Many thanks to NetGalley and the publishers Orion Books for an ARC.

The Black Friar by S G MacLean

The Black Friar by S G MacLean is one of those books that has the power to transport me to another time and place. I was totally absorbed, convinced I was back in England in the 17th century.

The Black Friar (Damian Seeker, #2)

It is the second book in the Damian Seeker series, historical crime fiction set in 1655 during the Interregnum under Oliver Cromwell, the Lord Protector. Damian Seeker, Captain of Cromwell’s Guard, works for Thurloe, Cromwell’s Chief Secretary and spy master, in charge of the security of the regime. It’s a complex mystery, particularly as there are various factions and religious sects plotting rebellion against Cromwell.

A body, presumed by his black robe to be that of a Dominican friar, is found bricked up in a wall in Blackfriars, once a monastery and now a derelict building gradually falling into the River Fleet. But this was no friar, as Seeker recognised him as Carter Blyth one of Thurloe’s undercover agents, who had been working in the Netherlands, observing the Royalists colluding with foreign powers. As far as Seeker knew he had been killed in Delft three months earlier. Seeker’s task is to find why he had been killed and who killed him. He discovers that Blyth under Thurloe’s orders had in fact infiltrated a group of Fifth Monarchists who wanted to overthrow Cromwell and had been living with the Crowe family, members of the group, under the name of Gideon Fell.
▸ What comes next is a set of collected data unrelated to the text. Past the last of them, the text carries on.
-- ==== Sys2Proof/Tests/Slice0.lean ====
section
/-! SUPPORT. Slice0.lean: small checks whose expected results come from spec/95_test_vectors.md (named in each comment) or from the encoding
tables, the checks of WellFormed refusing, and a witness for the hypotheses of each statement. -/

namespace Sys2Proof.Tests

open Sys2Proof Sys2Proof.Machine

/-! ## Small states -/

/-- The default parameters, with values for the three the spec leaves open. -/
def cfg : Config := { Config.default with flushOnUnlinkedBurst := true, irqCause := 7, mmioBase := 0xCC000000#32 }

/-- The same in dual-thread mode. -/
def dualCfg : Config := { cfg with dualThread := true }

/-- The same with an eighteenth pair in `METRICS` (30_encoding.md R99), at an offset that no row of the table has. -/
def metricCfg : Config := { cfg with moreMetrics := [(0x5C#8, 7#16)] }

/-- The state after reset. -/
def s0 : State := State.resetOf cfg

/-- The same in dual-thread mode. -/
def d0 : State := State.resetOf dualCfg

/-- The three-slot ring of S1 in link mode with read-enable, two slots filled, its link state published. -/
def ring : State :=
  { s0 with
    base := 0x1000, endAddr := 0x1060, writePointer := 0x1040, readPointer := 0x1000, distance := 0x40, hiWatermark := 0x40,
    linkEnabled := true, readEnabled := true, linkBase := 0x1000, linkEnd := 0x1060, linkWritePointer := 0x1040 }

/-- The same ring, empty. -/
def emptyRing : State := { ring with writePointer := 0x1000, distance := 0, linkWritePointer := 0x1000 }

/-- S3 at its step 2: everything the breakpoint interrupt needs. -/
def atBreakpoint : State :=
  { s0 with base := 0x1000, endAddr := 0x2000, breakpoint := 0x1800, readPointer := 0x1800, readEnabled := true, breakpointEnabled := true,
            breakpointInterruptEnabled := true }

/-- The same in dual-thread mode. -/
def atBreakpointDual : State := { atBreakpoint with cfg := dualCfg }

/-- V-EVAL 10, after it: a change in flight. -/
def inFlight : State := { atBreakpointDual with breakpointHit := true, interruptChangePending := true, eventQueue := [true] }

/-- All six enables set. -/
def enabled : State :=
  { s0 with linkEnabled := true, readEnabled := true, breakpointEnabled := true, breakpointInterruptEnabled := true,
            hiWatermarkInterruptEnabled := true, loWatermarkInterruptEnabled := true }

/-- A fatal condition recorded. -/
def halted : State := { s0 with fault := some .overflow }

/-- S4: the watermark scenario, as restored. -/
def watermarks : State :=
  { s0 with hiWatermark := 100, loWatermark := 50, distance := 150, readEnabled := true, hiWatermarkInterruptEnabled := true,
            loWatermarkInterruptEnabled := true }

/-- A field of the next state. -/
def after {α : Type} (r : Result) (f : State → α) : Option α :=
  match r with
  | .next t => some (f t)
  | .fault _ => none
  | .refused _ => none

/-- The value a read returns. -/
def reads (i : Instr) (s : State) : Option U16 := (after (exec i s) State.readData).join

/-! ## WellFormed refuses -/

theorem test_wellFormed_default : Config.default.wellFormed = true := by decide
theorem test_wellFormed_odd_offset : Config.offsetsEven { cfg with offsets := [(.status, 0x01#8)] } = false := by decide
theorem test_wellFormed_shared_offset : Config.offsetsDistinct { cfg with offsets := [(.status, 0#8), (.control, 0#8)] } = false := by decide
theorem test_wellFormed_register_twice : Config.registersDistinct { cfg with offsets := [(.status, 0#8), (.status, 2#8)] } = false := by decide
theorem test_wellFormed_status_bits :
    Config.statusBitsDistinct { cfg with statusBits := { defaultStatusBits with underflow := 0 } } = false := by decide
theorem test_wellFormed_control_bits :
    Config.controlBitsDistinct { cfg with controlBits := { defaultControlBits with bpInt := 4 } } = false := by decide
theorem test_wellFormed_config_refused : Config.wellFormed { cfg with offsets := [(.status, 0x01#8)] } = false := by decide
theorem test_wellFormed_further_metric : metricCfg.wellFormed = true := by decide
theorem test_wellFormed_odd_metric_offset : Config.offsetsEven { cfg with moreMetrics := [(0x5D#8, 7#16)] } = false := by decide
theorem test_wellFormed_shared_metric_offset : Config.offsetsDistinct { cfg with moreMetrics := [(0x0E#8, 7#16)] } = false := by decide
theorem test_wellFormed_unmapped_register : Instr.wellFormed { cfg with offsets := [(.status, 0#8)] } (.wr16Control 0#16) = false := by decide

/-! ## Decoding (30_encoding.md R90 to R94; V-DEC)

Each word is written from `KIND` (31:28), `SEL` (27:24), `OFF` (23:16), `DATA` (15:0). -/

theorem test_decode_rd16_status : decodeTableWord 32 0x00000000 = some .rd16Status := by decide
theorem test_decode_rd16_metric_16 : decodeTableWord 32 0x00640000 = some .rd16Metric16 := by decide
theorem test_decode_wr16_base_lo : decodeTableWord 32 0x10201000 = some (.wr16FifoBaseLo 0x1000#16) := by decide
theorem test_decode_wr16_read_pointer_hi : decodeTableWord 32 0x103A0003 = some (.wr16FifoReadPointerHi 3#16) := by decide
theorem test_decode_wr16_control : decodeTableWord 32 0x1002003E = some (.wr16Control 0x3E#16) := by decide
theorem test_decode_burst : decodeTableWord 32 0x2000FFFF = some (.burst 0xFFFF#16) := by decide
theorem test_decode_eval_gpu : decodeTableWord 32 0x21000000 = some .evalGpu := by decide
theorem test_decode_deliver : decodeTableWord 32 0x22000000 = some .deliver := by decide
theorem test_decode_cons_rp_set : decode cfg 0x23000000#32 (.number 0x1800#32) = .ok (.instr (.consRpSet 0x1800#32)) := by rfl
theorem test_decode_cons_dist_sub : decode cfg 0x24000000#32 (.number 0x20#32) = .ok (.instr (.consDistSub 0x20#32)) := by rfl
theorem test_decode_cons_safe_publish : decode cfg 0x25000000#32 (.number 0x1820#32) = .ok (.instr (.consSafePublish 0x1820#32)) := by rfl
theorem test_decode_cons_bbox_set :
    decode cfg 0x26000000#32 (.box 10#16 20#16 30#16 40#16) = .ok (.instr (.consBboxSet 10#16 20#16 30#16 40#16)) := by rfl
theorem test_decode_snapshot_save : decodeTableWord 32 0x27000000 = some .snapshotSave := by decide
theorem test_decode_snapshot_restore :
    decode cfg 0x28000000#32 (.snapshot zeroSnapshot) = .ok (.instr (.snapshotRestore zeroSnapshot)) := by rfl
theorem test_decode_reset : decodeTableWord 32 0x29000000 = some .reset := by decide
theorem test_decode_reserved_selector : decode cfg 0x2A000000#32 .none = .error .reservedSelector := by rfl
theorem test_decode_reserved_kind : decode cfg 0x30000000#32 .none = .error .reservedKind := by rfl
theorem test_decode_data_in_read : decode cfg 0x00000001#32 .none = .error .nonzeroData := by rfl
theorem test_decode_selector_in_read : decode cfg 0x01000000#32 .none = .error .nonzeroSelector := by rfl
theorem test_decode_odd_offset : decode cfg 0x00210000#32 .none = .error .oddOffset := by rfl
theorem test_decode_offset_in_port : decode cfg 0x21010000#32 .none = .error .nonzeroOffset := by rfl
theorem test_decode_data_in_port : decode cfg 0x21000001#32 .none = .error .nonzeroData := by rfl
theorem test_decode_missing_operand : decode cfg 0x23000000#32 .none = .error .operandMismatch := by rfl
theorem test_decode_unmapped_read : decode cfg 0x00080000#32 .none = .ok (.unmappedRead 0x08#8) := by rfl
theorem test_decode_unmapped_write : decode cfg 0x10081234#32 .none = .ok (.unmappedWrite 0x08#8 0x1234#16) := by rfl
theorem test_decode_further_metric_read : decode metricCfg 0x005C0000#32 .none = .ok (.metricRead 0x5C#8 7#16) := by rfl
theorem test_decode_further_metric_write : decode metricCfg 0x105C1234#32 .none = .ok (.metricWrite 0x5C#8 0x1234#16) := by rfl
theorem test_encode_burst : encode cfg (.burst 32#16) = (0x20000020#32, .none) := by decide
It’s a complicated and intricate tale as Seeker, helped by Nathaniel Crowe, tries to discover what Blyth had been doing, and what trail he was following. There are missing children, whose whereabouts Blyth had been investigating, and plots to overthrow Cromwell as well as plots to reinstate Charles Stuart as King.

Although The Black Friar is the second book in the series, (the first is The Seeker, which I haven’t read) I think it works well as a stand-alone book. The characterisation is strong and I particularly like Damian Seeker, a man both respected and feared, and a man to trust.

I also like the way S G MacLean has based her book on solid historical research (she has an M.A. and Ph.D. in History from the University of Aberdeen) and weaves real historical figures into the story, such as the poet John Milton, now an old blind man, the Secretary of Foreign Tongues and the diarist Samuel Pepys, an Exchequer clerk, who though very personable was ‘prone to drink and some lewdness.’ It all brings to life the atmosphere and tenor of the 1650s. I loved it.

My thanks to Netgalley and Quercus books for my copy of this book. It is due to be published on 6 October.